The plan counts on seed money of 21 billion euros leveraged to create 315 billion euros in eventual investments in huge energy, transport and technology schemes.

But in spite of Juncker's call for EU states to put their hands in their pockets, no specific pledges of money would be made at the summit, European sources said.

Juncker had a dig at some leaders who had called the overall package "measly" and pushed them to contribute, adding that whatever they give will not be counted as part of their national budgets, many of which are in breach of deficit rules which Brussels has tightened up considerably during the debt crisis.

- 'De-escalate' sanctions -

Money for Ukraine is another matter, with the EU -- which has already spent $1.6 billion on rescuing effectively bankrupt Ukraine alongside the International Monetary Fund and United States -- set to insist on reforms from Kiev before offering more.

With their eyes on their own struggling economies, there is also little appetite in the EU for more of the broader economic sanctions against Moscow of the sort adopted after the shooting down of Malaysia Airlines flight MH17 in July over Ukraine.

French President Francois Hollande -- who spoke with Putin and Ukrainian President Petro Poroshenko earlier this week -- suggested that the EU could "de-escalate" sanctions if Russia shifted on Ukraine.

The EU "is not in a hardening mindset," another diplomat said, while another added: "We don't want to provoke Putin too much."

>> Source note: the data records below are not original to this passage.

-- ==== Sys2Proof/Laws/PerInstr.lean ====
section
/-! SUPPORT. Statements about every command as syntax, one lemma per constructor. -/

namespace Sys2Proof.Laws.RoundTrip

/-- The command word of a well-formed command is a listed word with RSV = 0, and decodes to that command (R100, R101). -/
def Statement (i : Instr) : Prop :=
  i.wellFormed = true → (CommandWord.ofWord (encode i)).wellFormed = true ∧ decode (encode i) = .ok i

theorem nop : Statement .nop := fun _ => ⟨by decide, rfl⟩
theorem compress : Statement .compress := fun _ => ⟨by decide, rfl⟩
theorem compressMasked : Statement .compressMasked := fun _ => ⟨by decide, rfl⟩
theorem decompress : Statement .decompress := fun _ => ⟨by decide, rfl⟩
theorem clear : Statement .clear := fun _ => ⟨by decide, rfl⟩
theorem psBuild : Statement .psBuild := fun _ => ⟨by decide, rfl⟩
theorem fitAuto : Statement .fitAuto := fun _ => ⟨by decide, rfl⟩
theorem fitSingle : Statement .fitSingle := fun _ => ⟨by decide, rfl⟩
theorem fitRange : Statement .fitRange := fun _ => ⟨by decide, rfl⟩
theorem fitCluster : Statement .fitCluster := fun _ => ⟨by decide, rfl⟩
theorem pack3 : Statement .pack3 := fun _ => ⟨by decide, rfl⟩
theorem pack4 : Statement .pack4 := fun _ => ⟨by decide, rfl⟩
theorem colourDec : Statement .colourDec := fun _ => ⟨by decide, rfl⟩
theorem alpha3Enc : Statement .alpha3Enc := fun _ => ⟨by decide, rfl⟩
theorem alpha3Dec : Statement .alpha3Dec := fun _ => ⟨by decide, rfl⟩
theorem alpha5Enc : Statement .alpha5Enc := fun _ => ⟨by decide, rfl⟩
theorem alpha5Dec : Statement .alpha5Dec := fun _ => ⟨by decide, rfl⟩

end Sys2Proof.Laws.RoundTrip
end

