/-- The field `F32.round` chooses is the nearest to the magnitude its operands stand for. -/
theorem F32.roundField_nearestAt {m : Nat} {e : Int} {y : ℚ} (hm : m ≠ 0) (h : StandsFor m y) :
    NearestAt F32.unitsOfKey (y * 2 ^ (e + 149)) (F32.roundField m e : ℤ) := by
  obtain ⟨hlow, hhigh⟩ := h.log2_bounds hm
  have hsticky : y = m ∨ 25 ≤ m.log2 := h.imp_right fun ⟨_, hlarge, _⟩ => (Nat.le_log2 hm).mpr hlarge
  unfold F32.roundField
  extract_lets t q
  have hq : -149 ≤ q ∧ t ≤ q ∧ (q = -149 ∨ q = t) := by
    simp only [q]
    split <;> omega
  have ht : t = (m.log2 : ℤ) + e - 23 := rfl
  clear_value q t
  obtain ⟨hq149, htq, hqt⟩ := hq
  have hscaled : y * 2 ^ (e + 149) = y * 2 ^ (e - q) * 2 ^ (q + 149).toNat := by
    rw [← zpow_natCast, Int.toNat_of_nonneg (by omega), mul_assoc, ← zpow_add₀ two_ne_zero]
    congr 2
    ring
  have hscale (a : ℤ) : (0 : ℚ) < 2 ^ a := by positivity
  rw [hscaled]
  refine F32.nearestAt_field ?mantissa (mul_nonneg h.nonneg (hscale _).le) ?below ?normal
  case mantissa =>
    split
    · next hle =>
      have hexact : y = m := hsticky.resolve_right (by omega)
      have hshift : (2 : ℚ) ^ (e - q) = ((2 ^ (e - q).toNat : Nat) : ℚ) := by
        rw [Nat.cast_pow, ← zpow_natCast, Int.toNat_of_nonneg (by omega)]
        rfl
      rw [hexact, hshift, ← Nat.cast_mul, ← Nat.shiftLeft_eq]
      exact NearestAt.natCast _
    · next hgt =>
      obtain ⟨k, hk⟩ : ∃ k, (q - e).toNat = k + 1 := ⟨(q - e).toNat - 1, by omega⟩
      have hshift : (2 : ℚ) ^ (e - q) = (2 ^ (k + 1))⁻¹ := by
        rw [← zpow_natCast, ← zpow_neg]
        congr 1
        omega
      rw [hk, hshift, ← div_eq_mul_inv]
      exact roundShift_nearestAt h (hsticky.imp_right fun _ => by omega)
  case below =>
    calc y * 2 ^ (e - q) < 2 ^ (m.log2 + 1) * 2 ^ (e - q) := mul_lt_mul_of_pos_right hhigh (hscale _)
      _ = 2 ^ ((m.log2 : ℤ) + 1 + (e - q)) := by rw [zpow_add₀ two_ne_zero, ← zpow_natCast]; rfl
      _ ≤ 2 ^ (24 : ℤ) := zpow_le_zpow_right₀ one_le_two (by omega)
      _ = 2 ^ 24 := rfl
  case normal =>
    refine hqt.imp (fun hq => by omega) fun hq => ?_
    calc (2 : ℚ) ^ 23 = 2 ^ ((m.log2 : ℤ) + (e - q)) := by
          rw [hq, ht, show (m.log2 : ℤ) + (e - ((m.log2 : ℤ) + e - 23)) = 23 by ring]
          rfl
      _ = 2 ^ m.log2 * 2 ^ (e - q) := by rw [zpow_add₀ two_ne_zero, zpow_natCast]
      _ ≤ y * 2 ^ (e - q) := mul_le_mul_of_nonneg_right hlow (hscale _).le

/-! ### From fields to patterns -/

theorem F32.getLsbD_thirtyOne (x : F32) : x.bits.getLsbD 31 = decide (0x80000000 ≤ x.bits.toNat) := by
  have := x.bits.isLt
  rw [BitVec.getLsbD, Nat.testBit_eq_decide_div_mod_eq, decide_eq_decide]
  omega

theorem F32.getLsbD_zero (x : F32) : x.bits.getLsbD 0 = false ↔ x.key % 2 = 0 := by
  have hkey := x.key_eq_signed
  have habs := x.natAbs_key
  rw [BitVec.getLsbD, Nat.testBit_eq_decide_div_mod_eq, decide_eq_false_iff_not]
  split at hkey <;> omega

/-- The pattern of a field and a sign. -/
theorem F32.ofSignMag_toNat (neg : Bool) {n : Nat} (hn : n < 0x80000000) :
    (F32.ofSignMag neg n).bits.toNat = if neg then n + 0x80000000 else n := by
  cases neg <;> (simp [F32.ofSignMag]; omega)

theorem F32.key_ofSignMag (neg : Bool) {n : Nat} (hn : n < 0x80000000) :
    (F32.ofSignMag neg n).key = if neg then -(n : ℤ) else n := by
  have htoNat := F32.ofSignMag_toNat neg hn
  simp only [F32.key, htoNat]
  cases neg <;> grind

theorem F32.sign_ofSignMag (neg : Bool) {n : Nat} (hn : n < 0x80000000) :
    (F32.ofSignMag neg n).bits.getLsbD 31 = neg := by
  rw [F32.getLsbD_thirtyOne, F32.ofSignMag_toNat neg hn]
  cases neg
  · simpa using hn
  · simp
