-- ==== Sys2Proof/Machine/Fpu.lean ====
section
/-! DEFINITION. The floating-point unit (47_fpu_unit.md): its registers, its unit errors and the meanings of its nine unit
functions. A meaning here is what the unit in slot `n` does; the CPU's pc is moved by the CPI that issued it (log 16). -/

namespace Sys2Proof.Machine

/-! ### Unit errors and status registers -/

/-- Signal Unit Error e: fpuop.x <- e, pending_unit_error[n] <- true (R274). -/
def State.signalUnitError (s : State) (n : BitVec 3) (e : BitVec 3) : State :=
  (s.setCop n { s.cop n with opX := e }).setUnitError n true

/-- The bits of `fpcsr` that must be written 0: 20:16 and 29:26 (R276). -/
def csrMustBeZero : Word := 0x3C1F0000

/-- The reserved-preserve bits z of `fpcsr`: 4 and 15:10 (R276). -/
def csrPreserve : Word := 0x0000FC10

/-- The piece of work is a unit instruction. -/
def UnitWork.isInstr : UnitWork → Bool
  | .instr _ _ => true
  | .statusWrite _ _ => false
  | .settle => false

/-- A unit instruction has been issued and is still pending or in progress (R275, u). -/
def issuedPending (q : List UnitWork) : Bool := q.any UnitWork.isInstr

/-- The oldest piece of work is a unit instruction, so that it may be in progress (R275, i). -/
def mayBeInProgress (q : List UnitWork) : Bool := (q.take 1).any UnitWork.isInstr

/-- A write of `v` to `fpuop` taking effect: 0 clears it, but u stays set for an instruction issued after the write and still
in the queue behind it; any other value is Error 3 and changes nothing else (R275, R277, log 40). -/
def State.writeFpuop (s : State) (n : BitVec 3) (v : Word) : State :=
  if v = 0 then
    s.setCop n { s.cop n with opX := 0, opU := issuedPending (s.cop n).queue, opBegun := false }
  else s.signalUnitError n 3

/-- A write of `v` to `fpcsr` taking effect (R276): a must-be-zero bit is Error 3; a write that keeps the z bits is
accepted; one that changes them is, by a free choice, Error 3 or accepted with open z bits (U9, log 20). -/
def State.writeFpcsr (s : State) (n : BitVec 3) (v : Word) : State :=
  if v &&& csrMustBeZero ≠ 0 then s.signalUnitError n 3
  else if (v ^^^ (s.cop n).csr) &&& csrPreserve = 0 then s.setCop n { s.cop n with csr := v }
  else if Config.freeBool s.fresh then (s.spend 2).signalUnitError n 3
  else (s.spend 2).setCop n
    { s.cop n with csr := (v &&& ~~~csrPreserve) ||| (Config.freeWord (s.fresh + 1) &&& csrPreserve) }

/-- What a read of `fpuop` gives (R275): x, u and r as they are, the z bits any value, the i bits any value once a unit
instruction has run since the register was 0, or when one may be in progress, `running` (U8, log 19). -/
def fpuopWord (c : Cop) (r running : Bool) (free : Word) : Word :=
  (c.opX.setWidth 32) ||| (free &&& 0x0000FFF8) ||| (if r then 0x00010000 else 0) ||| (if c.opU then 0x00020000 else 0)
    ||| (if c.opBegun || running then free &&& 0xFFFC0000 else 0)

/-- Read UNIT[i] for a described register i, `r` being the busy bit the reader sees and `running` whether an instruction may be
in progress (R272, R275). Only `fpuop` uses a free value. -/
def State.unitRead (s : State) (n : BitVec 3) (i : BitVec 5) (r running : Bool) : Word × State :=
  let c := s.cop n
  if h : i.toNat < 16 then (c.fp[i.toNat], s)
  else if h' : i.toNat < 24 then (c.fpi[i.toNat - 16], s)
  else if i = 24 then (fpuopWord c r running (Config.freeWord s.fresh), s.spend 1)
  else (c.csr, s)

/-- Write UNIT[i] for a described register i, the status registers under their checks (R272, R274 to R276). -/
def State.unitWrite (s : State) (n : BitVec 3) (i : BitVec 5) (v : Word) : State :=
  let c := s.cop n
  if h : i.toNat < 16 then s.setCop n { c with fp := c.fp.set i.toNat v }
  else if h' : i.toNat < 24 then s.setCop n { c with fpi := c.fpi.set (i.toNat - 16) v }
  else if i = 24 then s.writeFpuop n v
  else s.writeFpcsr n v

/-- A unit register the spec describes: 0 to 25 (R272). -/
def unitRegDescribed (i : BitVec 5) : Bool := decide (i.toNat < 26)

/-- CheckAndThrowPendingUnitErrors(): an indication set while its mask control is 1 is Error 1 (R281). -/
def State.checkPendingErrors (s : State) (n : BitVec 3) : State :=
  let csr := (s.cop n).csr
  if csr.extractLsb' 5 5 &&& csr.extractLsb' 21 5 ≠ 0 then s.signalUnitError n 1 else s

/-! ### Operands of the conversions -/

/-- rnd <- (y = 1) ? r : fpcsr[31:30] (R280). -/
def State.roundingMode (s : State) (n : BitVec 3) (y : Bool) (r : RoundMode) : RoundMode :=
  if y then r else RoundMode.ofBits ((s.cop n).csr.extractLsb' 30 2)

/-- fp[i] of the unit. -/
def Cop.fpReg (c : Cop) (i : BitVec 4) : Word := c.fp[i.toNat]'i.isLt

/-- A floating-point operand: the bits of a register that hold a value of the format (R284, FP16_CONTAINER). -/
def floatOperand (box : Fp16Container) (f : FloatFormat) (v : Word) : Nat :=
  match f with
  | .fp32 => v.toNat
  | .fp16 => if box.high then (v.extractLsb' 16 16).toNat else (v.extractLsb' 0 16).toNat

/-- The register contents that deliver a value of the format, over the old contents (R284, FP16_CONTAINER). -/
def floatResult (box : Fp16Container) (f : FloatFormat) (old : Word) (bits : Nat) : Word :=
  match f with
  | .fp32 => BitVec.ofNat 32 bits
  | .fp16 =>
    let rest (kept : BitVec 16) : BitVec 16 :=
      match box.fill with
      | .zeros => 0
      | .ones => 0xFFFF
      | .keep => kept
    if box.high then BitVec.ofNat 16 bits ++ rest (old.extractLsb' 0 16)
    else rest (old.extractLsb' 16 16) ++ BitVec.ofNat 16 bits

/-- The indication bits o, u, i, v of `fpcsr` (R276): 5, 6, 7, 9. -/
def Indications.bits (x : Indications) : Word :=
  (if x.overflow then 0x20 else 0) ||| (if x.underflow then 0x40 else 0) ||| (if x.inexact then 0x80 else 0)
    ||| (if x.invalid then 0x200 else 0)

/-- The common end of the conversions: UNIT[d] <- v, the indications are added to `fpcsr`, pending errors are checked
(R281, R285). -/
def State.deliver (s : State) (n : BitVec 3) (d : BitVec 4) (v : Word) (x : Indications) : State :=
  let c := s.cop n
  (s.setCop n { c with fp := c.fp.set d.toNat v d.isLt, csr := c.csr ||| x.bits }).checkPendingErrors n

/-! ### The unit functions -/

/-- FPAUSE k: keeps the unit busy for k cycles; no register changes (R282). -/
def execFpause (_n : BitVec 3) (_k : BitVec 4) (st : State) : Out := .next st

/-- FPMOV<c> d, s: a bitwise move when the condition holds of fpcsr.c; a read of `fpuop` sees r = 0 and this very instruction
in progress (R283, R275). A register the spec does not describe is
refused when it would be accessed (R272, log 28). -/
def execFpmov (n : BitVec 3) (s d : BitVec 5) (c : Cond) (st : State) : Out :=
  if c.holds ((st.cop n).csr.extractLsb' 0 4) then
    if !unitRegDescribed s then .refused (.fpuRegisterUndescribed s)
    else if !unitRegDescribed d then .refused (.fpuRegisterUndescribed d)
    else
      let v := st.unitRead n s false true
      .next ((v.2.unitWrite n d v.1).checkPendingErrors n)
  else .next (st.checkPendingErrors n)

/-- CVTF2F d, s (R285). -/
def execCvtf2f (n : BitVec 3) (s d : BitVec 4) (f k : FloatFormat) (y : Bool) (r : RoundMode) (st : State) : Out :=
  let c := st.cop n
  let z := convertFormat f k (st.roundingMode n y r) (floatOperand st.cfg.fp16 f (c.fpReg s))
    (Config.freeWord st.fresh) (Config.freeBool st.fresh)
  .next ((st.spend 1).deliver n d (floatResult st.cfg.fp16 k (c.fpReg d) z.1) z.2)

/-- CVTI2F d, s: the integer is in fp0 to fp7 (R286). -/
def execCvti2f (n : BitVec 3) (s : BitVec 3) (d : BitVec 4) (i : Bool) (k : FloatFormat) (y : Bool) (r : RoundMode)
    (st : State) : Out :=
  let c := st.cop n
  let z := convertFromInt k (st.roundingMode n y r) i (c.fpReg (s.setWidth 4))
  .next (st.deliver n d (floatResult st.cfg.fp16 k (c.fpReg d) z.1) z.2)

/-- CVTF2I d, s: the integer is delivered in fp0 to fp7 (R287). -/
def execCvtf2i (n : BitVec 3) (s : BitVec 4) (d : BitVec 3) (f : FloatFormat) (i : Bool) (y : Bool) (r : RoundMode)
    (st : State) : Out :=
  let c := st.cop n
  let z := convertToInt f (st.roundingMode n y r) i (floatOperand st.cfg.fp16 f (c.fpReg s)) (Config.freeWord st.fresh)
  .next ((st.spend 1).deliver n (d.setWidth 4) z.1 z.2)

/-- FADD: only the encoding survives (R288). -/
def execFadd (_n : BitVec 3) (_d _a _b : BitVec 4) (_y : Bool) (_r : RoundMode) (_st : State) : Out :=
  .refused (.fpuArithmeticLost "FADD")

/-- FSUB: only the encoding survives (R289). -/
def execFsub (_n : BitVec 3) (_d _a _b : BitVec 4) (_y : Bool) (_r : RoundMode) (_st : State) : Out :=
  .refused (.fpuArithmeticLost "FSUB")

/-- FMUL: only the encoding survives (R290). -/
def execFmul (_n : BitVec 3) (_d _a _b : BitVec 4) (_y : Bool) (_r : RoundMode) (_st : State) : Out :=
  .refused (.fpuArithmeticLost "FMUL")

/-- FFMA: only the encoding survives (R291). -/
def execFfma (_n : BitVec 3) (_d _a _b _c : BitVec 4) (_y : Bool) (_r : RoundMode) (_st : State) : Out :=
  .refused (.fpuArithmeticLost "FFMA")

/-- The unit in slot `n` runs a decoded unit instruction. -/
def runUnitInstr (n : BitVec 3) (u : UnitInstr) (st : State) : Out :=
  match u with
  | .fpause k => execFpause n k st
  | .fpmov s d c => execFpmov n s d c st
  | .cvtf2f s d f k y r => execCvtf2f n s d f k y r st
  | .cvti2f s d i k y r => execCvti2f n s d i k y r st
  | .cvtf2i s d f i y r => execCvtf2i n s d f i y r st
  | .fadd d a b y r => execFadd n d a b y r st
  | .fsub d a b y r => execFsub n d a b y r st
  | .fmul d a b y r => execFmul n d a b y r st
  | .ffma d a b c y r => execFfma n d a b c y r st

end Sys2Proof.Machine
end

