-- ==== Sys2Proof/Laws/Memory.lean ====
section
/-! SUPPORT. Memory: a read after a write, and every operation keeps the canonical form (20_memory.md R70, R74, R75). -/

namespace Sys2Proof.Machine

/-! ### Reading one byte after writing one -/

/-- A byte below the lowest listed address is blank. -/
theorem Memory.read_below {low : Nat} {m : Memory} (h : Memory.wfFrom low m = true) {a : Nat} (ha : a < low) :
    Memory.read m a = Memory.blank := by
  induction m generalizing low with
  | nil => rfl
  | cons c m ih =>
    obtain ⟨a', b'⟩ := c
    simp only [Memory.wfFrom, Bool.and_eq_true, decide_eq_true_eq] at h
    have : a ≠ a' := by omega
    simp only [Memory.read, this, if_false]
    exact ih h.2 (by omega)

/-- Reading after writing one byte, in a canonical memory. -/
theorem Memory.read_write_from {low : Nat} {m : Memory} (h : Memory.wfFrom low m = true) (a a' : Nat) (b : Byte) :
    Memory.read (Memory.write m a b) a' = if a' = a then b else Memory.read m a' := by
  induction m generalizing low with
  | nil =>
    unfold Memory.write
    by_cases hb : b = Memory.blank <;> by_cases ha : a' = a <;> simp [hb, ha, Memory.read]
  | cons c m ih =>
    obtain ⟨c, d⟩ := c
    simp only [Memory.wfFrom, Bool.and_eq_true, decide_eq_true_eq, bne_iff_ne] at h
    have below : ∀ {x}, x < c + 1 → Memory.read m x = Memory.blank := fun hx => Memory.read_below h.2 hx
    unfold Memory.write
    by_cases h1 : a < c
    · have hne : a ≠ c := by omega
      by_cases hb : b = Memory.blank
      · subst hb
        simp only [h1, if_true, Memory.read]
        by_cases ha : a' = a
        · subst ha; simp [hne, below (x := a') (by omega)]
        · simp [ha]
      · simp only [h1, if_true, hb, if_false, Memory.read]
    · by_cases h2 : a = c
      · subst h2
        by_cases hb : b = Memory.blank
        · subst hb
          simp only [h1, if_false, if_true, Memory.read]
          by_cases ha : a' = a
          · subst ha; simp [below (x := a') (by omega)]
          · simp [ha]
        · by_cases ha : a' = a <;> simp [hb, ha, Memory.read]
      · simp only [h1, h2, if_false, Memory.read]
        rw [ih h.2]
        by_cases hc : a' = c
        · subst hc; simp [Ne.symm h2]
        · simp [hc]

/-- Reading after writing one byte. -/
theorem Memory.read_write {m : Memory} (h : m.wf = true) (a a' : Nat) (b : Byte) :
    (m.write a b).read a' = if a' = a then b else m.read a' := Memory.read_write_from h a a' b

/-- A one-byte write leaves every other byte, whatever the form of the memory. -/
theorem Memory.read_write_ne (m : Memory) {a a' : Nat} (h : a' ≠ a) (b : Byte) :
    (m.write a b).read a' = m.read a' := by
  induction m with
  | nil => unfold Memory.write; split <;> simp [Memory.read, h]
  | cons c m ih =>
    obtain ⟨c, d⟩ := c
    unfold Memory.write
    split
    · split <;> simp [Memory.read, h]
    · split
      · rename_i hac
        subst hac
        split <;> simp [Memory.read, h]
      · simp [Memory.read, ih]

/-! ### The canonical form -/

/-- A canonical memory from `low` is one from any lower bound. -/
theorem Memory.wfFrom_mono {low low' : Nat} (hl : low' ≤ low) {m : Memory} (h : Memory.wfFrom low m = true) :
    Memory.wfFrom low' m = true := by
  cases m with
  | nil => rfl
  | cons c m =>
    obtain ⟨c, d⟩ := c
    simp only [Memory.wfFrom, Bool.and_eq_true, decide_eq_true_eq] at h ⊢
    exact ⟨⟨⟨by omega, h.1.1.2⟩, h.1.2⟩, h.2⟩

/-- Writing one byte keeps the canonical form above `low`. -/
theorem Memory.wfFrom_write {low : Nat} {m : Memory} (h : Memory.wfFrom low m = true) {a : Nat} (hlow : low ≤ a)
    (ha : a < 2 ^ 32) (b : Byte) : Memory.wfFrom low (Memory.write m a b) = true := by
  induction m generalizing low with
  | nil =>
    unfold Memory.write
    by_cases hb : b = Memory.blank
    · simp [hb, Memory.wfFrom]
    · simp only [hb, if_false, Memory.wfFrom, Bool.and_true, Bool.and_eq_true, decide_eq_true_eq, bne_iff_ne]
      exact ⟨⟨hlow, ha⟩, hb⟩
  | cons c m ih =>
    obtain ⟨c, d⟩ := c
    simp only [Memory.wfFrom, Bool.and_eq_true, decide_eq_true_eq, bne_iff_ne] at h
    unfold Memory.write
    by_cases h1 : a < c
    · by_cases hb : b = Memory.blank
      · simp only [h1, hb, if_true, Memory.wfFrom, Bool.and_eq_true, decide_eq_true_eq, bne_iff_ne]
        exact h
      · simp only [h1, hb, if_true, if_false, Memory.wfFrom, Bool.and_eq_true, decide_eq_true_eq, bne_iff_ne]
        exact ⟨⟨⟨hlow, ha⟩, hb⟩, ⟨⟨by omega, h.1.1.2⟩, h.1.2⟩, h.2⟩
    · by_cases h2 : a = c
      · subst h2
        by_cases hb : b = Memory.blank
        · simp only [h1, hb, if_true, if_false]
          exact Memory.wfFrom_mono (by omega) h.2
        · simp only [h1, hb, if_true, if_false, Memory.wfFrom, Bool.and_eq_true, decide_eq_true_eq, bne_iff_ne]
          exact ⟨⟨⟨hlow, ha⟩, hb⟩, h.2⟩
      · simp only [h1, h2, if_false, Memory.wfFrom, Bool.and_eq_true, decide_eq_true_eq, bne_iff_ne]
        exact ⟨h.1, ih h.2 (by omega)⟩

/-- Writing one byte keeps the canonical form. -/
theorem Memory.wf_write {m : Memory} (h : m.wf = true) (a : Word) (b : Byte) : (m.write a.toNat b).wf = true :=
  Memory.wfFrom_write h (Nat.zero_le _) a.isLt b

/-- A multi-byte write keeps the canonical form. -/
theorem Memory.wf_writeLE {m : Memory} (h : m.wf = true) (a v : Word) (n : Nat) : (m.writeLE a v n).wf = true := by
  induction n generalizing m a v with
  | zero => exact h
  | succ n ih => exact ih (Memory.wf_write h a _) (a + 1) (v >>> 8)

/-- A store keeps the canonical form. -/
theorem State.wf_storeBytes {s : State} (h : s.mem.wf = true) (a : Word) (n : Nat) (v : Word) :
    (s.storeBytes a n v).mem.wf = true := Memory.wf_writeLE h a v n

/-- Reset memory has the canonical form. -/
theorem State.wf_reset : State.reset.mem.wf = true := rfl

/-- Memory placed by `withFetchWord` has the canonical form. -/
theorem Memory.wf_withFetch {m : Memory} (h : m.wf = true) (a v : Word) : (m.writeLE a v 4).wf = true :=
  Memory.wf_writeLE h a v 4

/-! ### Multi-byte writes -/

/-- Stepping to the next address. -/
theorem addr_succ (a : Word) (k : Nat) : a + 1 + BitVec.ofNat 32 k = a + BitVec.ofNat 32 (k + 1) := by
  apply BitVec.eq_of_toNat_eq
  have : (1 : Word).toNat = 1 := rfl
  simp only [BitVec.toNat_add, BitVec.toNat_ofNat, this]
  omega

/-- A multi-byte write leaves every byte it does not cover. -/
theorem Memory.read_writeLE_ne (m : Memory) (a v : Word) (n : Nat) (b : Word)
    (h : ∀ k < n, b ≠ a + BitVec.ofNat 32 k) : (m.writeLE a v n).read b.toNat = m.read b.toNat := by
  induction n generalizing m a v with
  | zero => rfl
  | succ n ih =>
    unfold Memory.writeLE
    rw [ih]
    · apply Memory.read_write_ne
      intro e
      exact h 0 (by omega) (by simpa using BitVec.eq_of_toNat_eq e)
    · intro k hk e
      apply h (k + 1) (by omega)
      rw [e, addr_succ]

/-- A store leaves every byte it does not cover. -/
theorem State.byteAt_storeBytes_ne (s : State) (a : Word) (n : Nat) (v b : Word)
    (h : ∀ k < n, b ≠ a + BitVec.ofNat 32 k) : (s.storeBytes a n v).byteAt b = s.byteAt b :=
  Memory.read_writeLE_ne s.mem a v n b h

/-- Byte k of a multi-byte write is byte k of the value (R71, R75). -/
theorem Memory.read_writeLE {m : Memory} (hm : m.wf = true) (a v : Word) {n k : Nat} (hn : n ≤ 4) (hk : k < n) :
    (m.writeLE a v n).read (a + BitVec.ofNat 32 k).toNat = (v >>> (8 * k)).setWidth 8 := by
  induction n generalizing m a v k with
  | zero => omega
  | succ n ih =>
    unfold Memory.writeLE
    cases k with
    | zero =>
      rw [Memory.read_writeLE_ne]
      · simp [Memory.read_write hm]
      · intro j hj e
        rw [addr_succ] at e
        have := congrArg BitVec.toNat e
        simp only [BitVec.toNat_add, BitVec.toNat_ofNat] at this
        have := a.isLt
        omega
    | succ k =>
      have := ih (Memory.wf_write hm a (v.setWidth 8)) (a + 1) (v >>> 8) (k := k) (by omega) (by omega)
      rw [addr_succ] at this
      rw [this, ← BitVec.shiftRight_add, Nat.mul_succ, Nat.add_comm 8]

/-- The bytes of a store, as bytes of the value. -/
theorem State.byteAt_storeBytes {s : State} (hm : s.mem.wf = true) (a v : Word) {n k : Nat} (hn : n ≤ 4) (hk : k < n) :
    (s.storeBytes a n v).byteAt (a + BitVec.ofNat 32 k) = (v >>> (8 * k)).setWidth 8 :=
  Memory.read_writeLE hm a v hn hk

end Sys2Proof.Machine
end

Moscow remained uncompromising, saying after the sanctions announcement that the EU needed to understand Crimea was an "inalienable part" of Russia.

Putin earlier told a press conference that Western powers were trying to turn the famed Russian "bear" into a "stuffed figure".

But the Russian leader's tone in recent conversations with EU leaders was "less negative" than in his press conference, a diplomatic source told AFP.

Tusk meanwhile signalled a change of tone from his predecessor Herman Van Rompuy, announcing that the summit would wrap up Thursday instead of Friday, a far cry from the all-nighters at the height of the euro crisis.